Dr Fonkam on the other hand, for his position, and especially his level, never can be imagined to be ignorant about the law in the ordinary course of things. One is therefore in the right to hold that Dr Fonkam’s pronouncement is deceptive and malicious. Some bold jurist could even call it fantastic.
Everyone consistently gets away with illegality in Cameroun today from our having been indoctrinated by the ruling class that the truth and the good example come from the top. I do strongly feel vindicated in my holding steadfast that a taste of the forbidden is a second transgression. It would be remembered that Fon Gorji Dinka asserted in the 1990s that the President of the Republic was “going from illegalities to illegalities”, and cautioned that it was urgent to stop him. Even as he was promptly thrown in jail, time has proved him right. The President today is clearly above the constitution to the point where the constitution has lost its binding authority. To illustrate that assertion with a single example, Cameroun is sixteen years today without the Senate, the Constitutional Council, Regional Councils…And even as we claim that we are fighting against corruption, the application of Article 66 of the constitution remains illusory. The constitution apparently is treated as confering only discretionary powers in Cameroun today.

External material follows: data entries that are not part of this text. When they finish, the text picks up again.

-- ==== Sys2Proof/Laws/KeepsD.lean ====
section
/-!
SUPPORT. What each operation keeps, part 4 of 6: one lemma for each function that answers a state, after those that it
calls (execAdaptationTimeout to execL0pNarrow).
-/

namespace Sys2Proof.Machine

theorem keeps_execAdaptationTimeout {W : Nat} {a₀ : State} (m : Nat) (s : State) (hw : 0x1800008030c &&& W =
    0x1800008030c) (hs : Keeps W a₀ s) :
    KeepsOut W a₀ (execAdaptationTimeout m s) := by
  unfold execAdaptationTimeout
  try dsimp only
  with_reducible apply keeps_onLane
  with_reducible repeat' first
    | assumption | exact part_sub rfl hw | apply keeps_adaptTimeout

theorem keeps_execCdrLockLost {W : Nat} {a₀ : State} (m : Nat) (s : State) (hw : 0x1800008030c &&& W = 0x1800008030c)
    (hs : Keeps W a₀ s) :
    KeepsOut W a₀ (execCdrLockLost m s) := by
  unfold execCdrLockLost
  try dsimp only
  with_reducible apply keeps_onLane
  with_reducible repeat' first
    | assumption | exact part_sub rfl hw | apply keeps_cdrLost

theorem keeps_execCdrRelock {W : Nat} {a₀ : State} (m : Nat) (s : State) (hw : 0x1800008030c &&& W = 0x1800008030c)
    (hs : Keeps W a₀ s) :
    KeepsOut W a₀ (execCdrRelock m s) := by
  unfold execCdrRelock
  try dsimp only
  with_reducible apply keeps_onLane
  with_reducible repeat' first
    | assumption | exact part_sub rfl hw | apply keeps_cdrRelock

theorem keeps_execFrefLost {W : Nat} {a₀ : State} (s : State) (hw : 0x1800008030c &&& W = 0x1800008030c) (hs : Keeps W
    a₀ s) :
    KeepsOut W a₀ (execFrefLost s) := by
  unfold execFrefLost
  try dsimp only
  with_reducible apply keeps_onLane
  with_reducible repeat' first
    | assumption | exact part_sub rfl hw | apply keeps_frefLost

theorem keeps_execFrefRestored {W : Nat} {a₀ : State} (s : State) (hw : 0x1800008030c &&& W = 0x1800008030c) (hs :
    Keeps W a₀ s) :
    KeepsOut W a₀ (execFrefRestored s) := by
  unfold execFrefRestored
  try dsimp only
  with_reducible apply keeps_onLane
  with_reducible repeat' first
    | assumption | exact part_sub rfl hw | apply keeps_frefBack

theorem keeps_execTxEqWrite {W : Nat} {a₀ : State} (m : Nat) (v : Word) (s : State) (hw : 0x1000008030c &&& W =
    0x1000008030c) (hs : Keeps W a₀ s) :
    KeepsOut W a₀ (execTxEqWrite m v s) := by
  unfold execTxEqWrite
  try dsimp only
  with_reducible apply keeps_onLane
  with_reducible repeat' first
    | assumption | exact part_sub rfl hw | apply keeps_plainWrite

theorem keeps_execLaneStateRequest {W : Nat} {a₀ : State} (m : Nat) (tx : Bool) (s : State) (hw : 0x1800008030c &&& W
    = 0x1800008030c) (hs : Keeps W a₀ s) :
    KeepsOut W a₀ (execLaneStateRequest m tx s) := by
  unfold execLaneStateRequest
  try dsimp only
  with_reducible apply keeps_onLane
  with_reducible repeat' first
    | assumption | exact part_sub rfl hw | apply keeps_laneApply

theorem keeps_laneWakeDone {W : Nat} {a₀ : State} (s : State) (m : Nat) (tx : Bool) (hw : 0x18000000008 &&& W =
    0x18000000008) (hs : Keeps W a₀ s) :
    Keeps W a₀ (laneWakeDone s m tx) := by
  unfold laneWakeDone
  try dsimp only
  with_reducible repeat' first
    | assumption | exact part_sub rfl hw | intro _ | apply keeps_laneAwake | apply keeps_pumpPort | apply keeps_foldl
    | apply keeps_foldl_first | dsimp only

theorem keeps_execLaneWakeDone {W : Nat} {a₀ : State} (m : Nat) (tx : Bool) (s : State) (hw : 0x1800008030c &&& W =
    0x1800008030c) (hs : Keeps W a₀ s) :
    KeepsOut W a₀ (execLaneWakeDone m tx s) := by
  unfold execLaneWakeDone
  try dsimp only
  with_reducible apply keeps_onLane
  with_reducible repeat' first
    | assumption | exact part_sub rfl hw | apply keeps_laneWakeDone

theorem keeps_execPatgenEnable {W : Nat} {a₀ : State} (m : Nat) (v : Word) (s : State) (hw : 0x1000008030c &&& W =
    0x1000008030c) (hs : Keeps W a₀ s) :
    KeepsOut W a₀ (execPatgenEnable m v s) := by
  unfold execPatgenEnable
  try dsimp only
  with_reducible apply keeps_onLane
  with_reducible repeat' first
    | assumption | exact part_sub rfl hw | intro _ | apply keeps_laneTestWrite
    | refine keeps_of_pair (by assumption) ?_ | refine keeps_of_pair_first (by assumption) ?_
    | refine keeps_of_triple (by assumption) ?_ | dsimp only

theorem keeps_execPatchkEnable {W : Nat} {a₀ : State} (m : Nat) (v : Word) (c : ChkCount) (s : State) (hw :
    0x1800008030c &&& W = 0x1800008030c) (hs : Keeps W a₀ s) :
    KeepsOut W a₀ (execPatchkEnable m v c s) := by
  unfold execPatchkEnable
  try dsimp only
  with_reducible apply keeps_onLane
  with_reducible repeat' first
    | assumption | exact part_sub rfl hw | apply keeps_patchkWrite

theorem keeps_execPatchkClear {W : Nat} {a₀ : State} (m : Nat) (v : Word) (c : ChkCount) (s : State) (hw :
    0x1800008030c &&& W = 0x1800008030c) (hs : Keeps W a₀ s) :
    KeepsOut W a₀ (execPatchkClear m v c s) := by
  unfold execPatchkClear
  try dsimp only
  with_reducible apply keeps_onLane
  with_reducible repeat' first
    | assumption | exact part_sub rfl hw | apply keeps_patchkWrite

theorem keeps_execPatchkSnap {W : Nat} {a₀ : State} (m : Nat) (v : Word) (c : ChkCount) (s : State) (hw :
    0x1800008030c &&& W = 0x1800008030c) (hs : Keeps W a₀ s) :
    KeepsOut W a₀ (execPatchkSnap m v c s) := by
  unfold execPatchkSnap
  try dsimp only
  with_reducible apply keeps_onLane
  with_reducible repeat' first
    | assumption | exact part_sub rfl hw | apply keeps_patchkWrite

theorem keeps_execCheckerSync {W : Nat} {a₀ : State} (m : Nat) (s : State) (hw : 0x1000008030c &&& W = 0x1000008030c)
    (hs : Keeps W a₀ s) :
    KeepsOut W a₀ (execCheckerSync m s) := by
  unfold execCheckerSync
  try dsimp only
  with_reducible apply keeps_onLane
  with_reducible repeat' first
    | assumption | exact part_sub rfl hw | apply keeps_chkSync

theorem keeps_execCheckerSyncLoss {W : Nat} {a₀ : State} (m : Nat) (c : ChkCount) (s : State) (hw : 0x1800008030c &&&
    W = 0x1800008030c) (hs : Keeps W a₀ s) :
    KeepsOut W a₀ (execCheckerSyncLoss m c s) := by
  unfold execCheckerSyncLoss
  try dsimp only
  with_reducible apply keeps_onLane
  with_reducible repeat' first
    | assumption | exact part_sub rfl hw | apply keeps_chkLoss

theorem keeps_execInjectOne {W : Nat} {a₀ : State} (m : Nat) (v : Word) (s : State) (hw : 0x1000008030c &&& W =
    0x1000008030c) (hs : Keeps W a₀ s) :
    KeepsOut W a₀ (execInjectOne m v s) := by
  unfold execInjectOne
  try dsimp only
  with_reducible apply keeps_onLane
  with_reducible repeat' first
    | assumption | exact part_sub rfl hw | apply keeps_injectWrite

theorem keeps_execInjectRate {W : Nat} {a₀ : State} (m : Nat) (s : State) (hw : 0x1000008030c &&& W = 0x1000008030c)
    (hs : Keeps W a₀ s) :
    KeepsOut W a₀ (execInjectRate m s) := by
  unfold execInjectRate
  try dsimp only
  with_reducible apply keeps_onLane
  with_reducible repeat' first
    | assumption | exact part_sub rfl hw | apply keeps_injectRate

theorem keeps_execLoopbackWrite {W : Nat} {a₀ : State} (m : Nat) (v : Word) (s : State) (hw : 0x1800008030c &&& W =
    0x1800008030c) (hs : Keeps W a₀ s) :
    KeepsOut W a₀ (execLoopbackWrite m v s) := by
  unfold execLoopbackWrite
  try dsimp only
  with_reducible apply keeps_onLane
  with_reducible repeat' first
    | assumption | exact part_sub rfl hw | apply keeps_loopbackWrite

theorem keeps_pushDiscard {W : Nat} {a₀ : State} (s : State) (q : Nat) (last : Bool) (hw : 0x200008030c &&& W =
    0x200008030c) (hs : Keeps W a₀ s) :
    Keeps W a₀ (pushDiscard s q last) := by
  unfold pushDiscard
  try dsimp only
  with_reducible repeat' first
    | assumption | exact part_sub rfl hw | apply keeps_writeWordL | apply keeps_ite | split

theorem keeps_push {W : Nat} {a₀ : State} (s : State) (q : Nat) (v : Nat) (last : Bool) (hw : 0x200008030c &&& W =
    0x200008030c) (hs : Keeps W a₀ s) :
    Keeps W a₀ (push s q v last) := by
  unfold push
  try dsimp only
  with_reducible repeat' first
    | assumption | exact part_sub rfl hw | apply keeps_State_bump | apply keeps_State_ev | apply keeps_State_report
    | apply keeps_pushDiscard | apply keeps_writeWordL | apply keeps_ite | split

theorem keeps_execPushData {W : Nat} {a₀ : State} (q : Nat) (v : BitVec 64) (s : State) (hw : 0x200008030c &&& W =
    0x200008030c) (hs : Keeps W a₀ s) :
    KeepsOut W a₀ (execPushData q v s) := by
  unfold execPushData
  try dsimp only
  with_reducible apply KeepsOut.next
  with_reducible repeat' first
    | assumption | exact part_sub rfl hw | apply keeps_hub | apply keeps_push

theorem keeps_execPushDataEnd {W : Nat} {a₀ : State} (q : Nat) (v : BitVec 64) (s : State) (hw : 0x200008030c &&& W =
    0x200008030c) (hs : Keeps W a₀ s) :
    KeepsOut W a₀ (execPushDataEnd q v s) := by
  unfold execPushDataEnd
  try dsimp only
  with_reducible apply KeepsOut.next
  with_reducible repeat' first
    | assumption | exact part_sub rfl hw | apply keeps_hub | apply keeps_push

theorem keeps_setPopTag {W : Nat} {a₀ : State} (s : State) (g : Nat) (r : GWord) (hw : 0x8 &&& W = 0x8) (hs : Keeps W
    a₀ s) :
    Keeps W a₀ (setPopTag s g r) := by
  unfold setPopTag
  try dsimp only
  with_reducible repeat' first
    | assumption | exact part_sub rfl hw | apply keeps_State_setRn

theorem keeps_pop {W : Nat} {a₀ : State} (s : State) (g : Nat) (size : Nat) (err : LarderErr) (hw : 0x2000180308 &&& W
    = 0x2000180308) (hs : Keeps W a₀ s) :
    Keeps W a₀ (pop s g size err) := by
  unfold pop
  try dsimp only
  with_reducible repeat' first
    | assumption | exact part_sub rfl hw | apply keeps_State_answer | apply keeps_State_ev | apply keeps_groupRead
    | apply keeps_setPopTag | apply keeps_ite | refine keeps_of_pair (by assumption) ?_
    | refine keeps_of_pair_first (by assumption) ?_ | refine keeps_of_triple (by assumption) ?_ | dsimp only | split

theorem keeps_execPopRead {W : Nat} {a₀ : State} (g : Nat) (size : Nat) (err : LarderErr) (s : State) (hw :
    0x2000180308 &&& W = 0x2000180308) (hs : Keeps W a₀ s) :
    KeepsOut W a₀ (execPopRead g size err s) := by
  unfold execPopRead
  try dsimp only
  with_reducible apply KeepsOut.next
  with_reducible repeat' first
    | assumption | exact part_sub rfl hw | apply keeps_hub | apply keeps_pop

theorem keeps_auditBad {W : Nat} {a₀ : State} (q : Nat) (s : State) (c : Nat) (hw : 0x2000080308 &&& W = 0x2000080308)
    (hs : Keeps W a₀ s) :
    Keeps W a₀ (auditBad q s c) := by
  unfold auditBad
  try dsimp only
  with_reducible repeat' first
    | assumption | exact part_sub rfl hw | apply keeps_breakQueue | apply keeps_ownerParity | dsimp only | split

theorem keeps_auditDone {W : Nat} {a₀ : State} (s : State) (q : Nat) (bad : List Nat) (hw : 0x2000080308 &&& W =
    0x2000080308) (hs : Keeps W a₀ s) :
    Keeps W a₀ (auditDone s q bad) := by
  unfold auditDone
  try dsimp only
  with_reducible repeat' first
    | assumption | exact part_sub rfl hw | intro _ | apply keeps_State_setF | apply keeps_auditBad
    | apply keeps_returnCells | apply keeps_setCredit | apply keeps_setQueueL | apply keeps_ite | apply keeps_foldl
    | apply keeps_foldl_first | dsimp only | split

theorem keeps_execLarderAuditDone {W : Nat} {a₀ : State} (q : Nat) (bad : List Nat) (s : State) (hw : 0x2000080308 &&&
    W = 0x2000080308) (hs : Keeps W a₀ s) :
    KeepsOut W a₀ (execLarderAuditDone q bad s) := by
  unfold execLarderAuditDone
  try dsimp only
  with_reducible apply KeepsOut.next
  with_reducible repeat' first
    | assumption | exact part_sub rfl hw | apply keeps_auditDone | apply keeps_hub

theorem keeps_setQueueCfg {W : Nat} {a₀ : State} (s : State) (q : Nat) (v : Word) (hw : 0x8 &&& W = 0x8) (hs : Keeps W
    a₀ s) :
    Keeps W a₀ (setQueueCfg s q v) := by
  unfold setQueueCfg
  try dsimp only
  with_reducible repeat' first
    | assumption | exact part_sub rfl hw | apply keeps_State_setF

theorem keeps_flushQueue {W : Nat} {a₀ : State} (s : State) (q : Nat) (off : Bool) (hw : 0x2000000000 &&& W =
    0x2000000000) (hs : Keeps W a₀ s) :
    Keeps W a₀ (flushQueue s q off) := by
  unfold flushQueue
  try dsimp only
  with_reducible repeat' first
    | assumption | exact part_sub rfl hw | apply keeps_setGroupL | apply keeps_setQueueL | apply keeps_ite | split

theorem keeps_writeCfgOff {W : Nat} {a₀ : State} (s : State) (q : Nat) (v : Word) (hw : 0x2000080208 &&& W =
    0x2000080208) (hs : Keeps W a₀ s) :
    Keeps W a₀ (writeCfgOff s q v) := by
  unfold writeCfgOff
  try dsimp only
  with_reducible repeat' first
    | assumption | exact part_sub rfl hw | apply keeps_State_evIf | apply keeps_State_setF | apply keeps_flushQueue
    | apply keeps_setQueueCfg | apply keeps_setQueueL | apply keeps_ite | split

theorem keeps_writeQueueCtrl {W : Nat} {a₀ : State} (s : State) (q : Nat) (v : Word) (hw : 0x2000000008 &&& W =
    0x2000000008) (hs : Keeps W a₀ s) :
    Keeps W a₀ (writeQueueCtrl s q v) := by
  unfold writeQueueCtrl
  try dsimp only
  with_reducible repeat' first
    | assumption | exact part_sub rfl hw | apply keeps_State_setF | apply keeps_flushQueue | apply keeps_ite | split

theorem keeps_queueFlush {W : Nat} {a₀ : State} (s : State) (q : Nat) (cfg : Bool) (v : Word) (hw : 0x2000080208 &&& W
    = 0x2000080208) (hs : Keeps W a₀ s) :
    Keeps W a₀ (queueFlush s q cfg v) := by
  unfold queueFlush
  try dsimp only
  with_reducible repeat' first
    | assumption | exact part_sub rfl hw | apply keeps_writeCfgOff | apply keeps_writeQueueCtrl | apply keeps_ite
    | split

Also are cases legion where judgments of the Full Bench of the Supreme Court are lying in waste in ministers’ drawers, one should add. The provocation and oppression from those overbearing illegal powers are fast building up to a situation of total anarchy with the complacency and/or complicity of lawyers – the very bulwark against lawlessness elsewhere.
We should submit just again that there is no relative or minor illegality. We do know, for instance, that the massacres and confusion on our roads these days can be traced to a presidential malpractice that many may have dismissed as de minimis. We have seen on television time without number how the presidential convoy on a completely deserted road got to a roundabout and took left. This good example from the top has been copied by every driver to a point where road signs no longer have any meaning for anyone. You may wish to count the dead on our roads!
As the top is deified, it cannot be seen to have infringed the law. The solution now is to embark on the building of 20 million speed breaks for the physical restraint of drivers. Camerounese are in the circumstance portrayed as wild animals that need chains to be contained. What is more, quite apart from the discomfort occasioned by those speed breaks and the faster depreciation of our second-hand vehicles, (the only ones within the reach of ordinary Camerounese), the speed breaks compel vehicles to slow down with the result that they almost invariably fall into ambush laid by highway men. Wounding, maiming and killing of Camerounese are not any less here. A predicament that would have been averted had there been just little observance of the law.
One may confidently conclude that even the many slow learners we have in Cameroun these days would learn the lesson that the slightest infringement of the law can lead to disaster. Therefore have we not totally lost hope that ELECAM will some day come to learn that it is theft, be it a penny or a pound, a bicycle or a trailer!